ABOUT THIS EXERCISE — Return all lines below containing the word "partsOfBytes".

Dataset records
======

/-- The notices of R192, each with what its rule says it carries. -/
inductive Notice where
  | start (orphansOne orphansTwo incomplete : List Handle)
  | retired (h : Handle) (heat : Text) (cause : RetireCause)
  | incomplete (h : Handle) (heat : Text) (bed : Bed) (marked cut pierces arcTime : Nat)
  | recallEnd (tag : Nat) (h : Handle) (outcome : RecallOutcome) (custody : Option Custody)
  | markFailed (h : Handle) (heat : Text) (bed : Bed) (nestName : Text) (part : Nat) (mark : Text)
  | nestDone (body : NestDone)
  | consumable (bed : Bed) (state : ConsumableState) (causes : List ConsumableCause) (pierces arcTime misfires : Nat)
  | orderEnd (body : OrderEnd)
  | quiesceTimeout (bed : Bed) (session : Nat) (removed : List OrderRef)
  | fault (bed : Bed) (station : Station) (time : Time) (claimed : Option Handle) (quarantined : List Handle)
      (orders : List OrderRef)
  | faultCleared (bed : Bed) (orders : List OrderRef)
  | forced (bed : Bed) (session : Nat) (claimed : Option Handle) (time : Time)
  | degraded (bed : Bed) (session : Nat) (granted : List Holder)
  | estop (orders : List OrderRef)
  | estopClear
  | breach (crane : Crane) (kind : BreachKind) (x : Nat) (span : Option CraneSpan) (order : Option (Nat × Interval))
      (otherSpan : Option CraneSpan)
  | breachCleared (crane : Crane)
  | holdComplete (tag : Nat)
  | recall (h : Handle) (tag : Nat) (nestName : Text)
  | stopContour (session : Nat) (claimed : Option Handle)
  | park (session : Nat)
  | resume (session : Nat)
  | markWaived (part : Nat) (mark : Text)
  | orderGranted (body : OrderGranted)
  | orderHalted (tag : Nat) (causes : CauseSet) (remembered : Phase)
  deriving DecidableEq, Repr

/-- The five classes of the office's mask (R192). -/
inductive NoticeClass where
  | stock
  | nest
  | consumable
  | crane
  | fault
  deriving DecidableEq, Repr

structure ClassMask where
  stock : Bool
  nest : Bool
  consumable : Bool
  crane : Bool
  fault : Bool
  deriving DecidableEq, Repr

/-! ### Answers -/

/-- The status codes, in value order 0 to 42 (R188). -/
inductive Status where
  | ok | accepted | queued | heldByYou | done | kept | none_
  | role | link | state | format | range | stale | full | limit
  | tagInUse | notHere | shared | notTop | held | booked | busy | quarantined | skeleton
  | noRoom | badPlace | overload | overrun | duplicate | unmarked | quiesced | estop | arcOn
  | inTransit | inUse | craneOver | cause | loaded | hookLoaded | blocked | noAnswer | late | gone
  deriving DecidableEq, Repr

/-- The request kinds of R188; the six query rows are one kind, and so are the thirteen configuration writes. -/
inductive RequestKind where
  | hello | status | query
  | register | edit | retire | quarantineSet | quarantineClear | recall | waiveMark | hallHold | hallRelease
  | clearFault | clearBreach | configBegin | configWrite | configEnd | restart | erase
  | selectStation | claim | nextMark | marked | markFailed | cutDone | return_ | release | contourDone | parked
  | yield | refuse | consumablesChanged
  | move | skeleton | travel | at_ | picked | landed | halt | resume | redirect | abandon
  | unknown (code : Nat)
  deriving DecidableEq, Repr
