-- ==== Sys2Proof/Machine/Wire.lean ====
section
/-! DEFINITION. Frames as bytes (R186, R187), the values of kinds and status codes (R188, R192), and the central bodies of
R193. The receiver's hunt is what FRAME_DISCARDED runs; `Answer.frame` and `SentNotice.frame` say which bytes go out. -/

namespace Sys2Proof.Machine

open Sys2Proof

/-! ### Bytes and CRC -/

/-- The low n bytes of v, least significant first (R186). -/
def littleEndian : Nat → Nat → List Byte
  | 0, _ => []
  | n + 1, v => BitVec.ofNat 8 v :: littleEndian n (v / 256)

/-- The value of bytes that stand least significant first. -/
def valueOf : List Byte → Nat
  | [] => 0
  | b :: bs => b.toNat + 256 * valueOf bs

/-- One bit through the divider x^16 + x^12 + x^5 + 1 (R187). -/
def crcBit (crc : BitVec 16) (bit : Bool) : BitVec 16 :=
  if crc.getLsbD 15 = bit then crc <<< 1 else (crc <<< 1) ^^^ 0x1021#16

/-- One byte, most significant bit first. -/
def crcByte (crc : BitVec 16) (b : Byte) : BitVec 16 :=
  [7, 6, 5, 4, 3, 2, 1, 0].foldl (fun c i => crcBit c (b.getLsbD i)) crc

/-- Initial value all ones, no final inversion. -/
def crc16 (bs : List Byte) : BitVec 16 := bs.foldl crcByte 0xFFFF#16

def startByte : Byte := 0xA5#8

/-- The longest body (R186, R187). -/
def maxBody : Nat := 1600

/-- A frame; the CRC covers length, kind, tag, status and body and is sent low byte first. -/
def frameBytes (kind tag status : Nat) (body : List Byte) : List Byte :=
  let covered := littleEndian 2 body.length ++ [BitVec.ofNat 8 kind, BitVec.ofNat 8 tag, BitVec.ofNat 8 status] ++ body
  startByte :: covered ++ littleEndian 2 (crc16 covered).toNat

/-! ### The receiver's hunt (R187) -/

/-- What stands at the front of the bytes received outside any frame taken so far. -/
inductive Front where
  /-- Nothing received. -/
  | nothing
  /-- A byte other than A5: discarded. -/
  | noise
  /-- A start byte whose frame is not complete yet. -/
  | incomplete
  /-- A start byte whose length exceeds 1,600 or whose CRC does not match: hunting resumes at the byte after it. -/
  | discarded
  /-- A valid frame of so many bytes. -/
  | valid (size : Nat)
  deriving DecidableEq, Repr

def frontOf : List Byte → Front
  | [] => .nothing
  | b :: bs =>
    if b ≠ startByte then .noise
    else if bs.length < 2 then .incomplete
    else if maxBody < valueOf (bs.take 2) then .discarded
    else if bs.length < valueOf (bs.take 2) + 7 then .incomplete
    else if valueOf ((bs.drop (valueOf (bs.take 2) + 5)).take 2) = (crc16 (bs.take (valueOf (bs.take 2) + 5))).toNat then
      .valid (valueOf (bs.take 2) + 8)
    else .discarded

/-- Bytes outside a frame and start bytes of discarded frames go; what is left begins with a frame that is valid or still
incomplete, or is empty. -/
def hunt : List Byte → List Byte
  | [] => []
  | b :: bs =>
    match frontOf (b :: bs) with
    | .noise => hunt bs
    | .discarded => hunt bs
    | _ => b :: bs

/-- What the receiver keeps once the request of a valid frame has been taken: the frame goes and the hunt resumes behind it. Bytes
that are no complete frame were the beginning of the one taken (log 8). -/
def afterFrame (bs : List Byte) : List Byte :=
  match frontOf bs with
  | .valid size => hunt (bs.drop size)
  | _ => []

/-- The number of valid frames among bytes received, the hunt going on behind each; `skip`: bytes still to come of the frame
counted last. -/
def countFrames : Nat → List Byte → Nat
  | _, [] => 0
  | skip + 1, _ :: bs => countFrames skip bs
  | 0, b :: bs =>
    match frontOf (b :: bs) with
    | .valid size => countFrames (size - 1) bs + 1
    | .incomplete => 0
    | _ => countFrames 0 bs

/-- The bytes of the valid frames among bytes received, as `countFrames` counts them. -/
def keepFrames : Nat → List Byte → List Byte
  | _, [] => []
  | skip + 1, b :: bs => b :: keepFrames skip bs
  | 0, b :: bs =>
    match frontOf (b :: bs) with
    | .valid size => b :: keepFrames (size - 1) bs
    | .incomplete => []
    | _ => keepFrames 0 bs

/-- What the receiver keeps when its link goes DOWN: every complete frame, but no incomplete one (R187, log 8). -/
def completeFrames (bs : List Byte) : List Byte := keepFrames 0 bs

/-! ### Kinds and codes -/

/-- The kind values of R188; an unknown kind is its own value. -/
def RequestKind.value : RequestKind → Nat
  | .hello => 1 | .status => 2 | .query => 3
  | .register => 16 | .edit => 17 | .retire => 18 | .quarantineSet => 19 | .quarantineClear => 20 | .recall => 21
  | .waiveMark => 22 | .hallHold => 23 | .hallRelease => 24 | .clearFault => 25 | .clearBreach => 26
  | .configBegin => 27 | .configWrite => 28 | .configEnd => 29 | .restart => 30 | .erase => 31
  | .selectStation => 32 | .claim => 33 | .nextMark => 34 | .marked => 35 | .markFailed => 36 | .cutDone => 37
  | .return_ => 38 | .release => 39 | .contourDone => 40 | .parked => 41 | .yield => 42 | .refuse => 43
  | .consumablesChanged => 44
  | .move => 48 | .skeleton => 49 | .travel => 50 | .at_ => 51 | .picked => 52 | .landed => 53 | .halt => 54
  | .resume => 55 | .redirect => 56 | .abandon => 57
  | .unknown code => code

/-- The kind values of R192. -/
def Notice.kindValue : Notice → Nat
  | .start .. => 128
  | .retired .. => 129
  | .incomplete .. => 130
  | .recallEnd .. => 131
  | .markFailed .. => 132
  | .nestDone _ => 133
  | .consumable .. => 134
  | .orderEnd _ => 135
  | .quiesceTimeout .. => 136
  | .fault .. => 137
  | .faultCleared .. => 138
  | .forced .. => 139
  | .degraded .. => 140
  | .estop _ => 141
  | .estopClear => 142
  | .breach .. => 143
  | .breachCleared _ => 144
  | .holdComplete _ => 145
  | .recall .. => 146
  | .stopContour .. => 147
  | .park _ => 148
  | .resume _ => 149
  | .markWaived .. => 150
  | .orderGranted _ => 151
  | .orderHalted .. => 152

/-- The status values of R188, 0 to 42. -/
def Status.value : Status → Nat
  | .ok => 0 | .accepted => 1 | .queued => 2 | .heldByYou => 3 | .done => 4 | .kept => 5 | .none_ => 6
  | .role => 7 | .link => 8 | .state => 9 | .format => 10 | .range => 11 | .stale => 12 | .full => 13 | .limit => 14
  | .tagInUse => 15 | .notHere => 16 | .shared => 17 | .notTop => 18 | .held => 19 | .booked => 20 | .busy => 21
  | .quarantined => 22 | .skeleton => 23
  | .noRoom => 24 | .badPlace => 25 | .overload => 26 | .overrun => 27 | .duplicate => 28 | .unmarked => 29
  | .quiesced => 30 | .estop => 31 | .arcOn => 32
  | .inTransit => 33 | .inUse => 34 | .craneOver => 35 | .cause => 36 | .loaded => 37 | .hookLoaded => 38
  | .blocked => 39 | .noAnswer => 40 | .late => 41 | .gone => 42

/-- Codes 0 to 6 report a request taken (R188). -/
def Status.taken (c : Status) : Bool := c.value ≤ 6

/-! ### Central bodies (R193) -/

/-- Texts occupy fixed fields, left-aligned and padded with zero bytes. -/
def textBytes (size : Nat) (t : Text) : List Byte :=
  (t.map fun ch => BitVec.ofNat 8 ch.toNat) ++ List.replicate (size - t.length) 0#8

def handleBytes (h : Handle) : List Byte := littleEndian 2 h.index ++ littleEndian 1 h.gen

/-- An absent handle has index FFFF hex; its generation byte says which mark stands in a NEST DONE. DESIGN CHOICE (log 36): the
generation byte of an absent parent is 0. -/
def noHandle (mark : Nat) : List Byte := littleEndian 2 0xFFFF ++ littleEndian 1 mark

def optHandleBytes : Option Handle → List Byte
  | some h => handleBytes h
  | none => noHandle 0

/-- Type, number, and level, station or hook position. DESIGN CHOICE (log 36): a byte without meaning for the type (number and
position of INFEED and SCRAP, level of a destination stack, position of a HOOK place) is 0. -/
def placeBytes (type number position : Nat) : List Byte := [type, number, position].map (BitVec.ofNat 8)

def Place.bytes : Place → List Byte
  | .infeed => placeBytes 0 0 0
  | .stack n => placeBytes 1 n 0
  | .station b st => placeBytes 2 b.number st.code
  | .hook c => placeBytes 3 c.number 0
  | .scrap => placeBytes 4 0 0

def RecordPlace.bytes : RecordPlace → List Byte
  | .infeed => placeBytes 0 0 0
  | .stack n level => placeBytes 1 n level
  | .station b st => placeBytes 2 b.number st.code
  | .hook c position => placeBytes 3 c.number position

def custodyBytes : Custody → List Byte
  | .rest => [0#8, 0#8]
  | .carried c => [1#8, BitVec.ofNat 8 c.number]
  | .orphaned c => [2#8, BitVec.ofNat 8 c.number]
  | .claimed b => [3#8, BitVec.ofNat 8 b.number]
  | .worked b => [4#8, BitVec.ofNat 8 b.number]

/-- Crane and tag, 0 and 0 if absent. -/
def optRefBytes : Option OrderRef → List Byte
  | some r => [BitVec.ofNat 8 r.crane.number, BitVec.ofNat 8 r.tag]
  | none => [0#8, 0#8]

def bitOf (b : Bool) (weight : Nat) : Nat := if b then weight else 0

/-- The stock record body. -/
def RecordView.bytes (v : RecordView) : List Byte :=
  handleBytes v.handle ++
  [if v.record.kind = .plate then 0#8 else 1#8, BitVec.ofNat 8 v.record.grade] ++
  textBytes 12 v.record.heat ++
  littleEndian 2 v.record.length ++ littleEndian 2 v.record.width ++ littleEndian 1 v.record.thickness ++
  littleEndian 4 v.record.mass ++
  optHandleBytes v.record.parent ++
  ((v.place.map RecordPlace.bytes).getD (placeBytes 0 0 0)) ++
  custodyBytes v.record.custody ++
  optRefBytes v.record.booking ++ optRefBytes v.record.waitSlot ++
  littleEndian 1 (bitOf v.record.quarantine 1 + bitOf v.record.incomplete 2)

/-- The mark record. -/
def MarkRecord.bytes (m : MarkRecord) : List Byte :=
  littleEndian 1 m.part ++ textBytes 16 m.mark ++ littleEndian 1 m.attempt ++ textBytes 12 m.heat ++
    textBytes 8 m.gradeName ++ handleBytes m.plate ++ textBytes 16 m.nestName

def MarkState.value : MarkState → Nat
  | .pending => 0
  | .issued => 1
  | .marked => 2
  | .failed => 3
  | .waived => 4
  | .noMark => 5

def RectResult.bytes : RectResult → List Byte
  | .remnant h => handleBytes h
  | .undersize => noHandle 1
  | .dropped => noHandle 2

/-- The NEST DONE body. -/
def NestDone.bytes (d : NestDone) : List Byte :=
  handleBytes d.plate ++ textBytes 12 d.heat ++ textBytes 8 d.gradeName ++ textBytes 16 d.nestName ++
  littleEndian 1 d.bed.number ++ littleEndian 1 d.station.code ++
  littleEndian 1 d.parts.length ++ d.parts.map (fun p => BitVec.ofNat 8 (p.1.value + bitOf p.2 128)) ++
  littleEndian 1 d.rects.length ++ d.rects.flatMap RectResult.bytes ++
  littleEndian 4 d.areaPlate ++ littleEndian 4 d.areaCut ++ littleEndian 4 d.areaRemnants ++ littleEndian 4 d.areaScrap ++
  littleEndian 2 d.yield ++ littleEndian 4 d.skeletonMass ++
  littleEndian 2 d.pierces ++ littleEndian 4 d.arcTime ++ littleEndian 2 d.bedPierces ++ littleEndian 4 d.bedCutTime

def StageEntered.value : StageEntered → Nat
  | .pickup => 2
  | .carry => 3
  | .halted => 4

def Interval.bytes (a : Interval) : List Byte := littleEndian 4 a.lo ++ littleEndian 4 a.hi

/-- The ORDER GRANTED body; a TRAVEL names no place, and its place field is written as an INFEED place (log 27). -/
def OrderGranted.bytes (g : OrderGranted) : List Byte :=
  littleEndian 1 g.tag ++ littleEndian 1 g.stage.value ++ g.span.bytes ++ g.corridor.bytes ++
  ((g.dest.map Place.bytes).getD (placeBytes 0 0 0)) ++ littleEndian 4 g.destX ++
  littleEndian 1 (bitOf g.held.one 1 + bitOf g.held.two 2) ++ littleEndian 4 g.load

/-! ### The frames sent -/

/-- The bytes of the bodies the manual lays out (R193); none of any other. DEDUCED (log 36): the answer to a QUERY of an OCCUPIED
slot is the stock record body, whose handle carries the slot's generation. -/
def AnswerBody.bytes : AnswerBody → Option (List Byte)
  | .empty => some []
  | .slot true _ (some v) => some v.bytes
  | .mark m => some m.bytes
  | _ => none

def Notice.bodyBytes : Notice → Option (List Byte)
  | .nestDone d => some d.bytes
  | .orderGranted g => some g.bytes
  | .estopClear => some []
  | _ => none

/-- Bodies whose layout the manual does not give: free values (log 36). -/
opaque unstatedAnswer : AnswerBody → List Byte

opaque unstatedNotice : Notice → List Byte

/-- The answer frame: the request's kind and tag, and the status code (R186, R188). -/
def Answer.frame (a : Answer) : List Byte :=
  frameBytes a.kind.value a.tag a.status.value (a.body.bytes.getD (unstatedAnswer a.body))

/-- The tag of every notice (R186). -/
def noticeTag : Nat := 0

/-- The notice frame: tag 0, and the gap count as its status (R186, R191). -/
def SentNotice.frame (n : SentNotice) : List Byte :=
  frameBytes n.notice.kindValue noticeTag n.gap (n.notice.bodyBytes.getD (unstatedNotice n.notice))

/-- The frames the last command put on a link's line, the answer ahead of a notice (R188). -/
def State.framesOut (s : State) (l : Link) : List (List Byte) :=
  ((s.txAnswer.filter fun a => a.link = l).map Answer.frame).toList ++
    ((s.txNotice.filter fun n => n.link = l).map SentNotice.frame).toList

/-! ### The CLAIM body -/

/-- The text in a padded field: its bytes up to the first zero. DESIGN CHOICE (log 36): bytes behind the first zero, of
which R193 says nothing, are ignored. -/
def textOfBytes (bs : List Byte) : Text := (bs.takeWhile (· ≠ 0#8)).map fun b => Char.ofNat b.toNat

def handleOfBytes (bs : List Byte) : Handle := ⟨valueOf (bs.take 2), valueOf ((bs.drop 2).take 1)⟩

/-- The mark mode byte of a CLAIM entry. -/
def markModeOf : Nat → MarkModeArg
  | 0 => .mark
  | 1 => .noMark
  | _ => .other

def partOfBytes (bs : List Byte) : PartArg :=
  { mark := textOfBytes (bs.take 16), area := valueOf ((bs.drop 16).take 4), mode := markModeOf (valueOf ((bs.drop 20).take 1)) }

/-- n part entries of 21 bytes each. -/
def partsOfBytes : Nat → List Byte → List PartArg
  | 0, _ => []
  | n + 1, bs => partOfBytes (bs.take 21) :: partsOfBytes n (bs.drop 21)

/-- The CLAIM body: 21 + 21 × n bytes; none for any other length. -/
def claimOfBytes (bs : List Byte) : Option (Handle × NestArg) :=
  if bs.length < 21 ∨ bs.length % 21 ≠ 0 then none
  else
    let n := bs.length / 21 - 1
    some (handleOfBytes bs,
      { name := textOfBytes ((bs.drop 3).take 16)
        count := valueOf ((bs.drop 19).take 1)
        parts := partsOfBytes n (bs.drop 20)
        countAgain := valueOf ((bs.drop (20 + 21 * n)).take 1) })

end Sys2Proof.Machine
end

======

RESPONSE TO THE TASK —
def partsOfBytes : Nat → List Byte → List PartArg
  | n + 1, bs => partOfBytes (bs.take 21) :: partsOfBytes n (bs.drop 21)
        parts := partsOfBytes n (bs.drop 20)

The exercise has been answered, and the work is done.